Request (multipart/form-data):

curl -X POST http://localhost:8080/v1/audio/transcriptions \
  -F "file=@audio.wav" \
  -F "model=whisper-large" \
  -F "language=en" \
  -F "response_format=json"

Form Fields:

Field Required Description
file Audio file (WAV, MP3, M4A, FLAC, OGG)
model Model ID (e.g., whisper-large, full HF path)
language Language code (en, de, etc.).

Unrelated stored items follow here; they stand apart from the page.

/-- Whatever the command, a valid result holds the latched x, and that is the x-coordinate of a point (R114, R130). -/
theorem execResult_of_valid (h : s.curve.WellFormed) (hlen : s.latX.length = s.curve.len) {i : Instr}
    (hv : (execResult i s).valid = true) :
    (execResult i s).xo = s.latX ∧ ∃ y, OnCurve s.curve (int s.latX) y := by
  cases i with
  | decompress b =>
    obtain ⟨y, hy, -, he⟩ := decompressResult_of_valid h hlen hv
    exact ⟨congrArg Result.xo he, y, hy⟩
  | decompact =>
    obtain ⟨y, hy, -, he⟩ := decompactResult_of_valid h hlen hv
    exact ⟨congrArg Result.xo he, y, hy⟩
  | compress =>
    have hp := onCurve_of_compressResult_valid h hv
    exact ⟨congrArg Result.xo (compressResult_of_point hlen hp), _, hp⟩
  | compact =>
    obtain ⟨hp, hlow⟩ := onCurve_of_compactResult_valid h hv
    exact ⟨congrArg Result.xo (compactResult_of_point h hlen hp hlow), _, hp⟩

theorem State.Executing.latS_eq {b : Bool} (h : s.Executing (.decompress b)) : s.latS = b := by
  have hrun := h.2
  unfold State.running at hrun
  split at hrun
  · exact Instr.decompress.inj hrun
  all_goals cases hrun

/-- The completion of the running `DECOMPRESS` on an x-coordinate of the curve (R41, R111, R112). -/
theorem exec_decompress_of_point (h : s.curve.WellFormed) {b : Bool} (hex : s.Executing (.decompress b))
    (hlen : s.latX.length = s.curve.len) {y : Nat} (hy : OnCurve s.curve (int s.latX) y)
    (hs : parity y = b ∨ y = 0) :
    exec (.decompress b) s =
      .next (s.complete { valid := true, xo := s.latX, yo := feEncode s.curve y, sign := false }) := by
  rw [← hex.latS_eq] at hs
  rw [exec_executing hex, execResult, decompressResult_of_point h _ _ hlen hy hs]

/-! ### The invariant of the results: one lemma for each thing a step can do -/

theorem State.ResultOnCurve.of_not_valid (h : s.valid = false) : s.ResultOnCurve :=
  fun hv => absurd (h.symm.trans hv) Bool.false_ne_true

theorem State.ResultOnCurve.regStore (h : s.ResultOnCurve) (off : Nat) (w : Word) :
    (regStore off w s).ResultOnCurve := by
  rw [regStore_frame]
  exact h

/-- Completion is where a valid result comes from (R41). -/
theorem State.Inv.resultOnCurve_complete (h : s.Inv) (i : Instr) :
    (s.complete (execResult i s)).ResultOnCurve := by
  intro hv
  obtain ⟨hxo, y, hy⟩ := execResult_of_valid h.curve_wf h.latX_len hv
  rw [State.complete_xOut, State.complete_curve, hxo]
  exact ⟨⟨y, hy⟩, feEncode_int h.latX_len⟩

theorem State.ResultOnCurve.step (h : s.ResultOnCurve) (hinv : s.Inv) (hs : step s = .next t) : t.ResultOnCurve := by
  obtain ⟨es, -, hcase⟩ := step_cases hs
  have hu : (s.withInputs es).ResultOnCurve := h
  rcases hcase with rfl | ⟨w, rfl⟩ | ⟨off, w, rfl⟩ | ⟨-, rfl⟩ | ⟨-, i, rfl⟩ | ⟨-, rfl⟩ | rfl
  · exact hu
  · exact hu
  · exact hu.regStore off w
  · exact .of_not_valid rfl
  · exact .of_not_valid rfl
  · exact (hinv.withInputs es).resultOnCurve_complete s.running
  · exact .of_not_valid rfl

end Running

/-- Settles O38: a completion writes a result of `execResult`, valid for x-coordinates of points only; an issue, an
illegal word and reset clear `VALID`; every other step leaves the result alone. -/
theorem everyStepKeepsValidResultsOnTheCurve : Obligations.EveryStepKeepsValidResultsOnTheCurve :=
  fun _ _ hinv h hs => h.step hinv hs

/-- Settles O16: `exec_decompress_of_point`, with the parity as a remainder. -/
theorem decompressReturnsRootOfAskedParity : Obligations.DecompressReturnsRootOfAskedParity :=
  fun _ b y h hex hlen hy hs => exec_decompress_of_point h hex hlen hy (hs.imp_left (parity_eq_iff y b).2)

/-- Settles O21: the result is fixed by the point with the parity asked for, or by the point with `y = 0`. -/
theorem decompressDoesNotDependOnBackendRoot : Obligations.DecompressDoesNotDependOnBackendRoot := by
  intro c xb s root root' fail fail' h hlen
  refine ⟨decompressResult_draws_irrelevant h hlen s root root' fail fail', decompressResult_valid_iff h hlen s,
    fun y hy _ hs => ?_, fun hx h0 => ?_⟩
  · rw [decompressResult_of_point h root fail hlen hy (.inl hs)]
  · have hzero : OnCurve c (int xb) 0 := (onCurve_iff_of_rhs_zero h hx h0 0).2 rfl
    rw [decompressResult_of_point h root fail hlen hzero (.inr rfl)]

/-- Settles O23: the point with `y = 0` answers to either sign bit. -/
theorem decompressOfOrderTwoPointIgnoresSign : Obligations.DecompressOfOrderTwoPointIgnoresSign := by
  intro s b h hex hlen hx h0
  have hzero : OnCurve s.curve (int s.latX) 0 := (onCurve_iff_of_rhs_zero h hx h0 0).2 rfl
  refine ⟨_, exec_decompress_of_point h hex hlen hzero (.inr rfl), rfl, rfl, feEncode_zero s.curve, ?_⟩
  rw [State.complete_yOut, feEncode_zero, int_zeros]

/-- Settles O24: the valid results of the two decode commands, read back through `int_feEncode`. -/
theorem decodedPointsLieOnTheCurve : Obligations.DecodedPointsLieOnTheCurve := by
  intro s i h hex hlen hi
  refine ⟨_, exec_executing hex, fun hv => ?_⟩
  rw [State.complete_valid] at hv
  rw [State.complete_xOut, State.complete_yOut]
  rcases hi with ⟨b, rfl⟩ | rfl
  · obtain ⟨y, hy, -, he⟩ := decompressResult_of_valid h hlen hv
    rw [execResult, he, int_feEncode h hy.2.1]
    exact ⟨hy, rfl, fun hi => nomatch hi⟩
  · obtain ⟨y, hy, hlow, he⟩ := decompactResult_of_valid h hlen hv
    rw [execResult, he, int_feEncode h hy.2.1]
    exact ⟨hy, rfl, fun _ => hlow⟩

end Sys2Proof.Machine

/-! ## Decompaction: the running `DECOMPACT`, its independence of the backend, and the `DECOMPRESS` results it stands
beside (O17, O22, O25) -/

namespace Sys2Proof.Machine

section Decompact

variable {c : Curve} {root : Nat → Bool} {fail : Nat → Nat} {xb : FieldBytes}

/-- `DECOMPACT` is valid exactly for the canonical x-coordinates with a point (R120). -/
theorem decompactResult_valid_iff (h : c.WellFormed) (hlen : xb.length = c.len) :
    (decompactResult c root fail xb).valid = true ↔ int xb < c.p ∧ Residue c (rhs c (int xb)) := by
  constructor
  · intro hv
    obtain ⟨y, hy, -, -⟩ := decompactResult_of_valid h hlen hv
    exact hy.decodable
  · rintro ⟨hx, hres⟩
    obtain ⟨y, hy, hlow⟩ := exists_point_low h hx hres
    rw [decompactResult_of_point h root fail hlen hy hlow]

/-- The completion of the running `DECOMPACT` on an x-coordinate of the curve (R41, R121). -/
theorem exec_decompact_of_point {s : State} (h : s.curve.WellFormed) (hex : s.Executing .decompact)
    (hlen : s.latX.length = s.curve.len) {y : Nat} (hy : OnCurve s.curve (int s.latX) y)
    (hlow : y ≤ (s.curve.p - 1) / 2) :
    exec .decompact s =
      .next (s.complete { valid := true, xo := s.latX, yo := feEncode s.curve y, sign := false }) := by
  rw [exec_executing hex, execResult, decompactResult_of_point h _ _ hlen hy hlow]

/-- The negative of a field element has the other parity, unless both are 0 (R101). -/
theorem parity_neg_or_eq_zero (h : c.WellFormed) {v : Nat} (hv : v < c.p) :
    parity (neg c v) = (!parity v) ∨ neg c v = 0 := by
  by_cases h0 : v = 0
  · exact .inr (by rw [h0, neg_of_zero])
  · exact .inl (parity_neg h h0 hv)

/-- Asked for the other parity than that of a point, `DECOMPRESS` returns the point's negative (R102, R111, R112). -/
theorem decompressResult_not_parity (h : c.WellFormed) (hlen : xb.length = c.len) {y : Nat}
    (hy : OnCurve c (int xb) y) :
    decompressResult c root fail xb (!parity y) =
      { valid := true, xo := xb, yo := feEncode c (neg c y), sign := false } := by
  have hneg : OnCurve c (int xb) (neg c y) := (hy.iff_eq_or_neg h _).2 (.inr rfl)
  exact decompressResult_of_point h root fail hlen hneg (parity_neg_or_eq_zero h hy.2.1)

end Decompact

/-- Settles O17: `exec_decompact_of_point`, with `State.complete` written out as the fields it sets. -/
theorem decompactReturnsSmallerRoot : Obligations.DecompactReturnsSmallerRoot :=
  fun _ _ h hex hlen hy hlow => exec_decompact_of_point h hex hlen hy hlow

/-- Settles O22: the result is the failure, or is fixed by the one point in the lower half. -/
theorem decompactDoesNotDependOnBackendRoot : Obligations.DecompactDoesNotDependOnBackendRoot := by
  intro c xb root root' fail fail' h hlen
  refine ⟨decompactResult_draws_irrelevant h hlen root root' fail fail', decompactResult_valid_iff h hlen,
    fun y hy hlow => ?_⟩
  rw [decompactResult_of_point h root fail hlen hy hlow]

/-- Settles O25: the point in the lower half answers `DECOMPRESS` for its own parity, its negative for the other. -/
theorem decompactIsOneOfTheDecompressResults : Obligations.DecompactIsOneOfTheDecompressResults := by
  intro c xb root fail h hlen hv
  obtain ⟨y, hy, hlow, hcompact⟩ := decompactResult_of_valid h hlen hv
  have hsame := decompressResult_of_point h root fail hlen hy (.inl rfl)
  have hother := decompressResult_not_parity (root := root) (fail := fail) h hlen hy
  rw [hcompact]
  exact ⟨y, hy, hlow, hsame.symm, rfl, congrArg Result.valid hother, congrArg Result.xo hother,
    congrArg Result.yo hother⟩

Auto-detect if omitted.
response_format json (default), text, verbose_json
temperature Sampling temperature (default: 0.0)

Response Formats:

// json (default)
{"text": "Hello world."}

// verbose_json
{"task": "transcribe", "language": "en", "duration": 2.5, "text": "Hello world."}

// text
Hello world.

When to use which endpoint:

Use Case Endpoint Model Type Format
Pure transcription /v1/audio/transcriptions STT (Whisper, Voxtral) File upload
Chat with audio context /v1/chat/completions Multimodal (Gemma-3n) Base64 JSON
Long audio (>30s) /v1/audio/transcriptions STT (Whisper) File upload

Client Implementation Notes:

  • Use multipart/form-data content type (not application/json)
  • File field name must be file
  • Maximum file size: 50 MB (~15 min @ 16kHz mono)
  • Requires mlx-audio on server (pip install mlx-knife[audio])

Cross-Model Workflows (Vision/Audio → Text)

When switching from Vision or Audio to Text model mid-conversation:

  1. Client: Continue sending full message list (media payloads can be stripped if mapping tables exist)
  2. Server: Automatically filters any remaining media for text models, replaces with placeholders
  3. Result: Text model sees [n image(s) were attached] or [n audio(s) were attached]

Example workflow:

1. Vision model: User sends 2 images → Model describes both
2. Vision model: User asks "What's different?" → Model compares
3. Switch to Text model: User asks "Which is better for vacation?"
4. Text model: Sees "[2 image(s) were attached]" in history, can reference the conversation

Storage optimization: After the first Vision request, clients can drop Base64 payloads from history while preserving assistant responses with <!-- mlxk:filenames --> markers. The server reconstructs image IDs from these markers.


Changelog

  • 2026-01-31: 2.0.4-beta.9

    • NEW: /v1/audio/transcriptions endpoint (OpenAI Whisper API compatible)
    • Direct file upload for STT models (Whisper, Voxtral)
    • Server preload support for audio models
    • Response formats: json, text, verbose_json
    • Supported audio formats: WAV, MP3, M4A, FLAC, OGG
  • 2026-01-20: 2.0.4-beta.8

    • NEW: Audio input support via OpenAI input_audio format (chat completions)
    • Supported formats: WAV, MP3
    • Audio-capable models: Gemma-3n (others as available)
    • Limits: 5 MB per audio, 1 audio per request
    • Temperature: 0.0 for transcription consistency
    • History filter: input_audio[n audio(s) were attached]
  • 2025-12-15: 2.0.4-beta.1 WIP

    • Vision support: Base64 images, multiple images, limits
    • History-based stable image IDs (stateless, OpenAI-compatible)
    • NEW: Server reads mapping tables from assistant responses (Image ID persistence without Base64)
    • Vision: Stateless prompt + history-based IDs (pattern reproduction fix)
    • Vision: temperature=0.0 (greedy sampling, reduces hallucinations)
    • Vision vs Text max_tokens strategy
    • Memory-aware loading (HTTP 507)
    • Feature gates and troubleshooting

📝 Note: This handbook will be updated continuously until 2.1 stable release. Check version header for freshness.